[Collected data]
* * *

-- ==== Sys2Proof/Laws/PerInstr.lean ====
section
/-! SUPPORT. Per instruction: the word of an instruction matches its row of spec/opcode_table.json, `word AND mask = match`,
with the row's mask and match written out from the table. -/

namespace Sys2Proof.Laws.TableRow

/-- The mask and the match of an instruction's row of spec/opcode_table.json. -/
def row : Instr → Word × Word
  | .cls => (0xFFFF, 0x00E0)
  | .ret => (0xFFFF, 0x00EE)
  | .sys _ => (0xF000, 0x0000)
  | .jp _ => (0xF000, 0x1000)
  | .call _ => (0xF000, 0x2000)
  | .seImm _ _ => (0xF000, 0x3000)
  | .sneImm _ _ => (0xF000, 0x4000)
  | .seReg _ _ => (0xF00F, 0x5000)
  | .ldImm _ _ => (0xF000, 0x6000)
  | .addImm _ _ => (0xF000, 0x7000)
  | .ldReg _ _ => (0xF00F, 0x8000)
  | .orReg _ _ => (0xF00F, 0x8001)
  | .andReg _ _ => (0xF00F, 0x8002)
  | .xorReg _ _ => (0xF00F, 0x8003)
  | .addReg _ _ => (0xF00F, 0x8004)
  | .subReg _ _ => (0xF00F, 0x8005)
  | .shr _ _ => (0xF00F, 0x8006)
  | .subn _ _ => (0xF00F, 0x8007)
  | .shl _ _ => (0xF00F, 0x800E)
  | .sneReg _ _ => (0xF00F, 0x9000)
  | .ldI _ => (0xF000, 0xA000)
  | .jpV0 _ => (0xF000, 0xB000)
  | .rnd _ _ => (0xF000, 0xC000)
  | .drw _ _ _ => (0xF000, 0xD000)
  | .skp _ => (0xF0FF, 0xE09E)
  | .sknp _ => (0xF0FF, 0xE0A1)
  | .ldVxDt _ => (0xF0FF, 0xF007)
  | .ldVxK _ => (0xF0FF, 0xF00A)
  | .ldDtVx _ => (0xF0FF, 0xF015)
  | .ldStVx _ => (0xF0FF, 0xF018)
  | .addI _ => (0xF0FF, 0xF01E)
  | .ldF _ => (0xF0FF, 0xF029)
  | .ldB _ => (0xF0FF, 0xF033)
  | .storeRegs _ => (0xF0FF, 0xF055)
  | .loadRegs _ => (0xF0FF, 0xF065)

/-- The word of the instruction matches its row. -/
def Statement (i : Instr) : Prop := encode i &&& (row i).1 = (row i).2

theorem and_f (a : Nibble) : a &&& 0xF#4 = a := BitVec.and_allOnes

theorem and_ff (a : Byte) : a &&& 0xFF#8 = a := BitVec.and_allOnes

/-- AND goes into the two parts of format NNN. -/
theorem and_parts2 (a a' : Nibble) (b b' : Addr12) :
    ((a ++ b) &&& (a' ++ b') : BitVec (4 + 12)) = (a &&& a') ++ (b &&& b') := BitVec.and_append

/-- AND goes into the three parts of format XKK. -/
theorem and_parts3 (a a' b b' : Nibble) (c c' : Byte) :
    ((a ++ b ++ c) &&& (a' ++ b' ++ c') : BitVec (4 + 4 + 8)) = (a &&& a') ++ (b &&& b') ++ (c &&& c') := by
  rw [BitVec.and_append, BitVec.and_append]

/-- AND goes into the four parts of format XYN. -/
theorem and_parts4 (a a' b b' c c' d d' : Nibble) :
    ((a ++ b ++ c ++ d) &&& (a' ++ b' ++ c' ++ d') : BitVec (4 + 4 + 4 + 4)) =
      (a &&& a') ++ (b &&& b') ++ (c &&& c') ++ (d &&& d') := by
  rw [BitVec.and_append, BitVec.and_append, BitVec.and_append]

/-- Format NNN under the mask F000 leaves the opcode. -/
theorem maskNnn (op : Nibble) (nnn : Addr12) : formatNnn op nnn &&& 0xF000#16 = op ++ 0#12 :=
  (and_parts2 op 0xF#4 nnn 0#12).trans (by simp only [and_f, BitVec.and_zero])

/-- Format XKK under the mask F000 leaves the opcode. -/
theorem maskXkk (op : Nibble) (x : Reg) (kk : Byte) : formatXkk op x kk &&& 0xF000#16 = op ++ 0#4 ++ 0#8 :=
  (and_parts3 op 0xF#4 _ 0#4 kk 0#8).trans (by simp only [and_f, BitVec.and_zero])

/-- Format X under the mask F0FF leaves the opcode and the function. -/
theorem maskX (op : Nibble) (x : Reg) (kk : Byte) : formatXkk op x kk &&& 0xF0FF#16 = op ++ 0#4 ++ kk :=
  (and_parts3 op 0xF#4 _ 0#4 kk 0xFF#8).trans (by simp only [and_f, and_ff, BitVec.and_zero])

/-- Format XY under the mask F00F leaves the opcode and the function. -/
theorem maskXy (op : Nibble) (x y : Reg) (n : Nibble) :
    formatXyn op x y n &&& 0xF00F#16 = op ++ 0#4 ++ 0#4 ++ n :=
  (and_parts4 op 0xF#4 _ 0#4 _ 0#4 n 0xF#4).trans (by simp only [and_f, BitVec.and_zero])

/-- Format XYN under the mask F000 leaves the opcode. -/
theorem maskXyn (op : Nibble) (x y : Reg) (n : Nibble) :
    formatXyn op x y n &&& 0xF000#16 = op ++ 0#4 ++ 0#4 ++ 0#4 :=
  (and_parts4 op 0xF#4 _ 0#4 _ 0#4 n 0#4).trans (by simp only [and_f, BitVec.and_zero])

theorem cls : Statement .cls := rfl
theorem ret : Statement .ret := rfl
theorem sys (nnn : Addr12) : Statement (.sys nnn) := maskNnn _ nnn
theorem jp (nnn : Addr12) : Statement (.jp nnn) := maskNnn _ nnn
theorem call (nnn : Addr12) : Statement (.call nnn) := maskNnn _ nnn
theorem seImm (x : Reg) (kk : Byte) : Statement (.seImm x kk) := maskXkk _ x kk
theorem sneImm (x : Reg) (kk : Byte) : Statement (.sneImm x kk) := maskXkk _ x kk
theorem seReg (x y : Reg) : Statement (.seReg x y) := maskXy _ x y _
theorem ldImm (x : Reg) (kk : Byte) : Statement (.ldImm x kk) := maskXkk _ x kk
theorem addImm (x : Reg) (kk : Byte) : Statement (.addImm x kk) := maskXkk _ x kk
theorem ldReg (x y : Reg) : Statement (.ldReg x y) := maskXy _ x y _
theorem orReg (x y : Reg) : Statement (.orReg x y) := maskXy _ x y _
theorem andReg (x y : Reg) : Statement (.andReg x y) := maskXy _ x y _
theorem xorReg (x y : Reg) : Statement (.xorReg x y) := maskXy _ x y _
theorem addReg (x y : Reg) : Statement (.addReg x y) := maskXy _ x y _
theorem subReg (x y : Reg) : Statement (.subReg x y) := maskXy _ x y _
theorem shr (x y : Reg) : Statement (.shr x y) := maskXy _ x y _
theorem subn (x y : Reg) : Statement (.subn x y) := maskXy _ x y _
theorem shl (x y : Reg) : Statement (.shl x y) := maskXy _ x y _
theorem sneReg (x y : Reg) : Statement (.sneReg x y) := maskXy _ x y _
theorem ldI (nnn : Addr12) : Statement (.ldI nnn) := maskNnn _ nnn
theorem jpV0 (nnn : Addr12) : Statement (.jpV0 nnn) := maskNnn _ nnn
theorem rnd (x : Reg) (kk : Byte) : Statement (.rnd x kk) := maskXkk _ x kk
theorem drw (x y : Reg) (n : Nibble) : Statement (.drw x y n) := maskXyn _ x y n
theorem skp (x : Reg) : Statement (.skp x) := maskX _ x _
theorem sknp (x : Reg) : Statement (.sknp x) := maskX _ x _
theorem ldVxDt (x : Reg) : Statement (.ldVxDt x) := maskX _ x _
theorem ldVxK (x : Reg) : Statement (.ldVxK x) := maskX _ x _
theorem ldDtVx (x : Reg) : Statement (.ldDtVx x) := maskX _ x _
theorem ldStVx (x : Reg) : Statement (.ldStVx x) := maskX _ x _
theorem addI (x : Reg) : Statement (.addI x) := maskX _ x _
theorem ldF (x : Reg) : Statement (.ldF x) := maskX _ x _
theorem ldB (x : Reg) : Statement (.ldB x) := maskX _ x _
theorem storeRegs (x : Reg) : Statement (.storeRegs x) := maskX _ x _
theorem loadRegs (x : Reg) : Statement (.loadRegs x) := maskX _ x _

end Sys2Proof.Laws.TableRow
end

* * *

- _Task description_:
Send back an exact copy of only the lines from the line with "theorem maskXyn (op" up to and including the line with "theorem shl (x" in the data above.

- _Answer space_:
theorem maskXyn (op : Nibble) (x y : Reg) (n : Nibble) :
    formatXyn op x y n &&& 0xF000#16 = op ++ 0#4 ++ 0#4 ++ 0#4 :=
  (and_parts4 op 0xF#4 _ 0#4 _ 0#4 n 0#4).trans (by simp only [and_f, BitVec.and_zero])

theorem cls : Statement .cls := rfl
theorem ret : Statement .ret := rfl
theorem sys (nnn : Addr12) : Statement (.sys nnn) := maskNnn _ nnn
theorem jp (nnn : Addr12) : Statement (.jp nnn) := maskNnn _ nnn
theorem call (nnn : Addr12) : Statement (.call nnn) := maskNnn _ nnn
theorem seImm (x : Reg) (kk : Byte) : Statement (.seImm x kk) := maskXkk _ x kk
theorem sneImm (x : Reg) (kk : Byte) : Statement (.sneImm x kk) := maskXkk _ x kk
theorem seReg (x y : Reg) : Statement (.seReg x y) := maskXy _ x y _
theorem ldImm (x : Reg) (kk : Byte) : Statement (.ldImm x kk) := maskXkk _ x kk
theorem addImm (x : Reg) (kk : Byte) : Statement (.addImm x kk) := maskXkk _ x kk
theorem ldReg (x y : Reg) : Statement (.ldReg x y) := maskXy _ x y _
theorem orReg (x y : Reg) : Statement (.orReg x y) := maskXy _ x y _
theorem andReg (x y : Reg) : Statement (.andReg x y) := maskXy _ x y _
theorem xorReg (x y : Reg) : Statement (.xorReg x y) := maskXy _ x y _
theorem addReg (x y : Reg) : Statement (.addReg x y) := maskXy _ x y _
theorem subReg (x y : Reg) : Statement (.subReg x y) := maskXy _ x y _
theorem shr (x y : Reg) : Statement (.shr x y) := maskXy _ x y _
theorem subn (x y : Reg) : Statement (.subn x y) := maskXy _ x y _
theorem shl (x y : Reg) : Statement (.shl x y) := maskXy _ x y _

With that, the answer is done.